I woke up today (3/14/13), mind filling with all sorts of thoughts about the day and what I must do. Something didn’t seem right, so I determined to pray- to enter my prayer closet- to orient my mind to God instead of the world. And God spoke to me, about Communion. About the Sacramental nature of this Holy time we share.

I found myself almost immediately repenting. Apologizing, if you will, to God, for being so worldly minded and so consumed with all that is temporary. I told Him I was weak, and easily distracted from Him, and that I was truly sorry, and that I needed His strength to even keep this conversation going.

I rebuked the devil, and commanded his spirits and influences to leave me, using Jesus’ Name as my authority, with a strong Amen to end. Immediately I was praying in the Spirit, and found that my whole system relaxed and became at peace. I love to pray in tongues because it is so freeing.

Free from the games the mind plays, where we try to determine an outcome by our own will, rather than allowing God’s Will to be done. Free from concerns about how “right” the prayer might be, or how my thoughts might conform to correct doctrine. Free from external pressures of time and place, and free from all the other voices that compete for our attention, whether human or spirit.

And then, almost interrupting my prayer, came another voice, as it were, but such that it wasn’t offending but rather so important that I just naturally stopped to listen because I knew, somehow, that it was important now to listen. Whether this was totally new information, or an actual interpretation of the tongue I had been praying I don’t know. I’m ok with it being either, and not bound by some regulation that says my conversation with God Almighty has to conform to anything I even think I understand. It’s just wonderful, that’s all, so I stopped praying and began listening, with no struggle.

As I listened, I heard familiar words; words that I knew somehow. And I began to whisper, along with the Voice, in unison. As I did so I began to realize “we” were praying together the Apostle’s Creed, which I had learned as a child.
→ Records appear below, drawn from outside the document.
-- ==== Sys2Proof/Tests/Slice0.lean ====
section
/-! SUPPORT. Tests: the smoke test of WellFormed, decoding of words written out from spec/30_encoding.md R92 and R97, the
effects of the instructions on the vectors of spec/95_test_vectors.md (V1 to V62), and a witness for the hypotheses of
every obligation that has any. -/

namespace Sys2Proof.Tests

open Sys2Proof Sys2Proof.Machine

/-! ### Helpers -/

/-- The next state of an outcome, if it is one. -/
def nextOf : Host.Outcome State Fault Refusal → Option State
  | .next s => some s
  | .fault _ => none
  | .refused _ => none

/-- The block after an instruction. -/
def blockAfter (i : Instr) (s : State) : Option Block := (nextOf (exec i s)).map (·.block)

/-- The word a read returns. -/
def readBack (i : Instr) (s : State) : Option Word := (nextOf (exec i s)).map (·.rdata)

/-- The block after one step. -/
def blockStep (s : State) : Option Block := (nextOf (step s)).map (·.block)

/-- A state with a given block. -/
def st (b : Block) : State := { State.reset with block := b }

/-- A state with given turns. -/
def stT (b : Block) (turns : List Turn) : State := { State.reset with block := b, turns := turns }

/-- The 20-byte secret of the source's fixtures (V1). -/
def key20 : List Byte :=
  [0x31, 0x32, 0x33, 0x34, 0x35, 0x36, 0x37, 0x38, 0x39, 0x30, 0x31, 0x32, 0x33, 0x34, 0x35, 0x36, 0x37, 0x38, 0x39, 0x30]

/-- The block of V1 before the command: the secret, counter 1, 8 digits. -/
def fixture : Block :=
  { Block.reset with digits := 8, ctr := 1, key := Memory.writeBytes [] 0 key20, keyLen := 20 }

/-- The same with OTP in progress. -/
def running : Block := { fixture with busy := true, opl := .otp }

/-- A block with a given digest buffer. -/
def withDigest (alg : Alg) (bytes : List Byte) : Block :=
  { Block.reset with alg := alg, dg := Memory.writeBytes [] 0 bytes }

/-! ### WellFormed: the one check, that a reserved-slot row names a reserved slot -/

theorem test_wellFormed_refuses : Instr.wellFormed (.rdRsvd 31) = false ∧ Instr.wellFormed (.wrRsvd 5 0) = false := by
  decide

theorem test_wellFormed_accepts : Instr.wellFormed (.rdRsvd 32) = true ∧ Instr.wellFormed (.wrRsvd 63 0) = true := by
  decide

/-! ### Decoding (R92, R97): every constructor from a word written out -/

theorem test_decode_commands :
    decodeTableWord 32 0x00000000 = some .nop ∧ decodeTableWord 32 0x00000001 = some .keyclr ∧
    decodeTableWord 32 0x00000002 = some .hmac ∧ decodeTableWord 32 0x00000003 = some .trunc ∧
    decodeTableWord 32 0x00000004 = some .render ∧ decodeTableWord 32 0x00000005 = some .otp ∧
    decodeTableWord 32 0x00000006 = some .zeroize := by decide

/-- The illegal words of V52. -/
theorem test_decode_illegal_words :
    decodeTableWord 32 0x00000007 = none ∧ decodeTableWord 32 0x0000000F = none ∧
    decodeTableWord 32 0x00000010 = none ∧ decodeTableWord 32 0x80000000 = none ∧
    decodeTableWord 32 0x00000012 = none ∧ decodeTableWord 32 0xFFFFFFFF = none := by decide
As this sort of tapered off I was impressed again, not so much by a voice as by a thought, about Communion. And the words “Remember Me” were prominent, almost as if I was being instructed to focus upon them.

It was as if The Wonderful Lord Himself was showing us how to keep remembering Him; by repeating the creed. This is not now a time when we institute a new element of liturgy, but rather visit an old one, time tested, proven, even given to us by God Himself. The purpose of reciting a creed is that it helps us focus on what we believe, and brings us together in worship, unifying all our backgrounds and doctrinal preferences into a … Communion, as we fulfill the instruction to “Remember Me.”